Updated July 19, 2019 - 3:41 pm

Q: I am writing to you because we have a problem. We have a newly elected board, and our “friendly enemy” is not happy because our current treasurer collected more than 50 percent of the votes. Our friend wants to take charge and be in control.

In the past, she was removed as the president because our treasurer discovered that there were several irregularities and unnecessary expenses that were not appropriately documented, nor received approval or discussion from the board.

A special meeting was created to remove her from the position; and it happened. However, she was allowed to remain and serve as a director.

We proceeded to present our evidence to the ombudsman office because we wanted her removed from the board. A registered letter was sent to her so that she could explain herself. She did not present herself before the ombudsman but instead resigned. As long as she was out, we did not pursue any legal action against her.

After one year, she got two of her cronies elected to the board. The following year, she helped her brother, whose identity was not disclosed to the general community, get on the board. Her scheme continues to evolve. She undermines our board, and during the reorganization of the new board this year, she tried to eliminate the elected treasurer to create a position for herself. She requested that a homeowner not presently on the board be appointed as the treasurer and, of course, she named herself. Her blatant attacks are unwarranted, and the animosity she brings with her desperate attempt to grab our funds is concerning.

How do we protect and safeguard our reserve, our dues and petty cash from this relentless individual? More importantly, how do we preserve our funds now and in the future from her desire to make our community funds become her own?

We went to clarify this situation with the ombudsman, according to the covenants, conditions and restrictions. According to the CC&Rs we can have an agent. Our agent is the community management company, and it is aware of the problem.

Because she has her brother and one more crony on the board, she thinks she can control the board. Are we in any danger? What can we do to protect our community? Your advice is required.

A: It’s time for your board to have a “sit down talk” with either your legal counsel or a representative from the Nevada Real Estate Division to discuss your roles as directors and officers to include, your fiduciary obligations, confidentiality and the election process of officers.

Q: If a couple in the community, married or not, are living together but only one is on the title, can the other party vote or attend homeowners association meetings?
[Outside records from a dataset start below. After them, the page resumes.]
theorem rwMask64_rtaddr (p : Params) : rwMask64 p 0x020 = hawMask p ||| 0xC00 := by
  apply rwMask64_of_bytes; intro k hk; interval_cases k <;> rfl
theorem rwMask64_ccmd (p : Params) : rwMask64 p 0x028 = 0xE0000003FFFFFFFF := by
  apply rwMask64_of_bytes; intro k hk; interval_cases k <;> rfl
theorem rwMask64_iqt (p : Params) : rwMask64 p 0x088 = 0x7FFF0 := by
  apply rwMask64_of_bytes; intro k hk; interval_cases k <;> rfl
theorem rwMask64_iqa (p : Params) : rwMask64 p 0x090 = hawMask p ||| 0x7 := by
  apply rwMask64_of_bytes; intro k hk; interval_cases k <;> rfl
theorem rwMask64_irta (p : Params) : rwMask64 p 0x0B8 = hawMask p ||| (if p.eim then 0x800 else 0) ||| 0xF := by
  apply rwMask64_of_bytes; intro k hk; interval_cases k <;> rfl
theorem rwMask64_iva (p : Params) : rwMask64 p 0xE50 = 0xFFFFFFFFFFFFF07F := by
  apply rwMask64_of_bytes; intro k hk; interval_cases k <;> rfl
theorem rwMask64_iotlb (p : Params) : rwMask64 p 0xE58 = 0xB003FFFF00000000 := by
  apply rwMask64_of_bytes; intro k hk; interval_cases k <;> rfl
theorem rwMask64_frcdHi (p : Params) : rwMask64 p 0xE78 = 0 := by
  apply rwMask64_of_bytes; intro k hk; interval_cases k <;> rfl
theorem rwMask64_gcmd (p : Params) : rwMask64 p 0x018 = 0 := by
  apply rwMask64_of_bytes; intro k hk; interval_cases k <;> rfl
theorem rwMask32_gcmd (p : Params) : rwMask32 p 0x018 = 0 := by
  apply rwMask32_of_bytes; intro k hk; interval_cases k <;> rfl
theorem rwMask32_fsts (p : Params) : rwMask32 p 0x034 = 0 := by
  apply rwMask32_of_bytes; intro k hk; interval_cases k <;> rfl
theorem rwMask32_fectl (p : Params) : rwMask32 p 0x038 = 0x80000000 := by
  apply rwMask32_of_bytes; intro k hk; interval_cases k <;> rfl
theorem rwMask32_ics (p : Params) : rwMask32 p 0x09C = 0 := by
  apply rwMask32_of_bytes; intro k hk; interval_cases k <;> rfl
theorem rwMask32_iectl (p : Params) : rwMask32 p 0x0A0 = 0x80000000 := by
  apply rwMask32_of_bytes; intro k hk; interval_cases k <;> rfl
theorem rw1cMask32_gcmd : rw1cMask32 0x018 = 0 := rfl
theorem rw1cMask32_fsts : rw1cMask32 0x034 = 0x7D := rfl
theorem rw1cMask32_fectl : rw1cMask32 0x038 = 0 := rfl
theorem rw1cMask32_ics : rw1cMask32 0x09C = 1 := rfl
theorem rw1cMask32_iectl : rw1cMask32 0x0A0 = 0 := rfl
theorem rw1cMask64_gcmd : rw1cMask64 0x018 = 0 := rfl
theorem rw1cMask64_rtaddr : rw1cMask64 0x020 = 0 := rfl
theorem rw1cMask64_ccmd : rw1cMask64 0x028 = 0 := rfl
theorem rw1cMask64_iqt : rw1cMask64 0x088 = 0 := rfl
theorem rw1cMask64_iqa : rw1cMask64 0x090 = 0 := rfl
theorem rw1cMask64_irta : rw1cMask64 0x0B8 = 0 := rfl
theorem rw1cMask64_iva : rw1cMask64 0xE50 = 0 := rfl
theorem rw1cMask64_iotlb : rw1cMask64 0xE58 = 0 := rfl
theorem rw1cMask64_frcdHi : rw1cMask64 0xE78 = 0x8000000000000000 := rfl

/-- No masked register begins below RTADDR: VER, CAP, ECAP, GCMD and GSTS have masks 0 (R32). -/
theorem rwByte_below (p : Params) (off : Nat) (h : off < 0x020) : rwByte p off = 0 := by
  interval_cases off <;> rfl
theorem rw1cByte_below (off : Nat) (h : off < 0x020) : rw1cByte off = 0 := by
  interval_cases off <;> rfl

/-- With both masks 0 a masked write commits the value that is there (R31: read-only). -/
@[simp] theorem commit_zero {w : Nat} (prior v : BitVec w) : commit 0 0 prior v = prior := by
  simp [commit]

/-- A bit of the masked value (R242). -/
theorem commit_getLsbD {w : Nat} (rw rw1c prior v : BitVec w) (i : Nat) (h : i < w) :
    (commit rw rw1c prior v).getLsbD i
      = (((prior.getLsbD i && !rw.getLsbD i) || (v.getLsbD i && rw.getLsbD i)) && !(v.getLsbD i && rw1c.getLsbD i)) := by
  simp [commit, h]

/-- The masked value, byte by byte (R242: "each byte's result depends only on that byte's old value, written value and
masks"). -/
theorem byteOf_commit {w : Nat} (rw rw1c prior v : BitVec w) (k : Nat) (h : 8 * k + 8 ≤ w) :
    byteOf (commit rw rw1c prior v) k = commit (byteOf rw k) (byteOf rw1c k) (byteOf prior k) (byteOf v k) := by
  apply BitVec.eq_of_getLsbD_eq
  intro i hi
  rw [byteOf_getLsbD, commit_getLsbD _ _ _ _ _ (by omega), commit_getLsbD _ _ _ _ _ hi]
  simp only [byteOf_getLsbD, show decide (i < 8) = true by simpa using hi, Bool.true_and]

theorem byteOf_rwMask32 (p : Params) (off k : Nat) (h : k < 4) : byteOf (rwMask32 p off) k = rwByte p (off + k) := by
  have hc : k = 0 ∨ k = 1 ∨ k = 2 ∨ k = 3 := by omega
  rcases hc with rfl | rfl | rfl | rfl <;> simp [rwMask32]

theorem byteOf_rw1cMask32 (off k : Nat) (h : k < 4) : byteOf (rw1cMask32 off) k = rw1cByte (off + k) := by
  have hc : k = 0 ∨ k = 1 ∨ k = 2 ∨ k = 3 := by omega
  rcases hc with rfl | rfl | rfl | rfl <;> simp [rw1cMask32]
We had to ask one party to leave our board when we found out they were not on title.

A: Most governing documents state that you must be an owner to vote. Verification of ownership is the deed that has been filed with the county.

As to attending association meetings, there is no specific state law regarding a non-owner’s attendance. It would be a board decision and should be codified as a regulation if your association wants to require only owners attending meetings.

Q: I am a new board member for a sub association and have been through the ringer with the board members failing to keep me involved in items, and just basically doing stuff without asking me, or even running landscaping items by me. The community manager is young and has a thirst for power, and signing off on bills. The list goes on. Why or how can she do that? Then she tells me she is my manager like she is my boss or something. But the deal is she works for the community, right?

A: As a board member, you should be included in the decision-making process. My suggestion are as follows: One, you need to set an appointment with the community manager to review the operations of the association. Two, you need to review your governing documents, especially the rules and regulations and architectural guidelines (if you have any). This will assist you as to the specific requirements of your association. Three, attend classes at the Ombudsman Office for more information as to association laws.

Finally, during the executive session, discuss your concerns with the other directors and with the community manager.